[RAW DATA Boundary: Start]
/-- A profile command succeeds entirely or has no effect. Each basic-level profile command, outside a transaction and
past its checks, writes all the registers of its expansion at one instant and answers how many it wrote
(LANE_POOL_SET and PLAIT_SET have no result); where one of those writes may not be made, none is, and the command
answers that write's failure. That the immediate commit applies with the command is the model's choice (log entry
6). -/
def Obligations.ProfileCommands : Prop :=
  ∀ (s : State) (c : Cmd) (p : Bytes), c.inTxn = false →
    let r := s.received c
    let P := fun (i : Instr) (code : Nat) (l : List (Nat × Word × Word)) (degraded quiet : Bool) =>
      (∀ t, r.applyEntries (l.map fun x => ⟨0xFE, x.1, x.2.1, x.2.2⟩) = .inr t →
        exec i s = .next ((l.foldl (fun (s : State) x => s.noteWrite c.session s.device x.1 x.2.1) t).reply (originOf c code) (okUnless degraded)
          (if quiet then [] else le 2 l.length)))
      ∧ ∀ status result, r.applyEntries (l.map fun x => ⟨0xFE, x.1, x.2.1, x.2.2⟩) = .inl (status, result) →
        exec i s = .next (r.refuse (originOf c code) status result)
    (s.Ready radioProfileApplySpec c p → num p 2 2 = r.fld Reg.rglCertStat 31 16 ∧ (num p 1 1 = 3 ∨ (r.bandAt (num p 4 4)).isSome = true) →
      P (.radioProfileApply c p) 0x1000 ((bitsSet 3 (num p 0 1)).flatMap fun n => r.roleWrites n (num p 1 1) (num p 4 4))
        ((bitsSet 3 (num p 0 1)).any fun n => r.single n || r.radioOut n) false)
    ∧ (s.Ready modProfileApplySpec c p →
      P (.modProfileApply c p) 0x1100 ((bitsSet 3 (num p 0 1)).flatMap fun n => (bitsSet 8 (num p 1 1)).flatMap fun k => [whole (Reg.profCfg n k) (slotPreset (num p 2 1)).1, whole (Reg.profSun n k) (slotPreset (num p 2 1)).2])
        (false) false)
    ∧ (s.Ready searchProfileApplySpec c p →
      P (.searchProfileApply c p) 0x1200 ((bitsSet 3 (num p 0 1)).flatMap fun n => [whole (Reg.searchCtl n) (searchPreset (num p 1 1)).1, whole (Reg.searchDetThr n) (searchPreset (num p 1 1)).2.1, whole (Reg.searchSbEnLo n) (searchPreset (num p 1 1)).2.2.1, whole (Reg.searchSbEnHi n) (searchPreset (num p 1 1)).2.2.2])
        (r.exhausted 0) false)
    ∧ (s.Ready lanePoolSetSpec c p →
      P (.lanePoolSet c p) 0x1201 ([whole Reg.poolRes (num p 0 3), whole Reg.poolCap (num p 4 3)])
        (r.exhausted 0) true)
    ∧ (s.Ready macProfileApplySpec c p →
      P (.macProfileApply c p) 0x1300 ((bitsSet 3 (num p 0 1)).flatMap fun n => [whole (Reg.wmacLbt n) (macPreset (num p 1 1)).1, whole (Reg.wmacBo n) (macPreset (num p 1 1)).2.1, under (Reg.wmacCtl n) 0xFFFFFF00 (macPreset (num p 1 1)).2.2.1, whole (Reg.wmacAck n) (macPreset (num p 1 1)).2.2.2])
        (false) false)
    ∧ (s.Ready plaitSetSpec c p →
      P (.plaitSet c p) 0x1303 ((List.range 4).map fun k => whole (Reg.pltCfg (num p 0 1) + 4 * k) (num p (4 + 4 * k) 4))
        (false) true)
    ∧ (s.Ready schedProfileApplySpec c p →
      P (.schedProfileApply c p) 0x1400 ((bitsSet 3 (num p 0 1)).flatMap fun n => [whole (Reg.schedPat n) (65536 + (schedPreset (num p 1 1)).1), whole (Reg.schedDrift n) ((schedPreset (num p 1 1)).2.1 + 256 * (schedPreset (num p 1 1)).2.2)])
        (false) false)
    ∧ (s.Ready emacProfileApplySpec c p →
      P (.emacProfileApply c p) 0x2000 ((bitsSet 4 (num p 0 1)).flatMap fun e => [under (Reg.emacCtl e) 0x3F (emacPreset (num p 1 1)), whole (Reg.emacMaxlen e) 9600, whole (Reg.emacRate e) (resetValue (Reg.emacRate e)).toNat])
        (false) false)
    ∧ (s.Ready fwdProfileApplySpec c p →
      P (.fwdProfileApply c p) 0x2100 ([under Reg.fwdCtl 6 (2 + 4 * num p 0 1)])
        (false) false)
    ∧ (s.Ready tmTemplateApplySpec c p →
      P (.tmTemplateApply c p) 0x2200 (templateWrites (num p 0 1))
        (false) false)
    ∧ (s.Ready timeProfileApplySpec c p →
      P (.timeProfileApply c p) 0x3000 (whole Reg.timeCtl (0x6400 + (if num p 0 1 = 2 then 0 else 1)) :: (List.range 4).map fun e => whole (Reg.timePtpCfg e) (ptpPreset (num p 0 1) (e == num p 1 1)))
        (false) false)
    ∧ (s.Ready dramProfileApplySpec c p →
      P (.dramProfileApply c p) 0x5100 (if num p 0 1 = 0 then (List.range 5).map fun k => whole (Reg.dramPortCfg k) (resetValue (Reg.dramPortCfg k)).toNat else [under (Reg.dramPortCfg 3) 0xFF 32, under (Reg.dramPortCfg 4) 0xFF 40])
        (r.dramDegraded) false)
    ∧ (s.Ready darnProfileApplySpec c p →
      P (.darnProfileApply c p) 0x7004 (if num p 0 1 = 0 then (List.range 7).map fun k => whole (Reg.darnClassCfg k) (resetValue (Reg.darnClassCfg k)).toNat else (List.range 4).map fun k => under (Reg.darnClassCfg k) 0xFF00 (24 * 256))
        (false) false)
    ∧ (s.Ready measProfileApplySpec c p →
      P (.measProfileApply c p) 0x4000 (((List.range 18).filter fun i => !bit (num p 0 2) (i / 2)).map (fun i => under (Reg.measInCfg i) 3 0) ++ ((List.range 18).filter fun i => bit (num p 0 2) (i / 2)).map (fun i => under (Reg.measInCfg i) 3 (1 + i % 2)) ++ [whole Reg.measCtl (1 + 256 * num p 2 1)])
        (r.exhausted 2) false)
[RAW DATA Boundary: End]
_TASK TO CARRY OUT_. All that is wanted is an exact copy of the lines above from the one with "tmTemplateApplySpec c p →" through the one with "dramProfileApplySpec c p →", with both ends included.

_YOUR RESPONSE_.
    ∧ (s.Ready tmTemplateApplySpec c p →
      P (.tmTemplateApply c p) 0x2200 (templateWrites (num p 0 1))
        (false) false)
    ∧ (s.Ready timeProfileApplySpec c p →
      P (.timeProfileApply c p) 0x3000 (whole Reg.timeCtl (0x6400 + (if num p 0 1 = 2 then 0 else 1)) :: (List.range 4).map fun e => whole (Reg.timePtpCfg e) (ptpPreset (num p 0 1) (e == num p 1 1)))
        (false) false)
    ∧ (s.Ready dramProfileApplySpec c p →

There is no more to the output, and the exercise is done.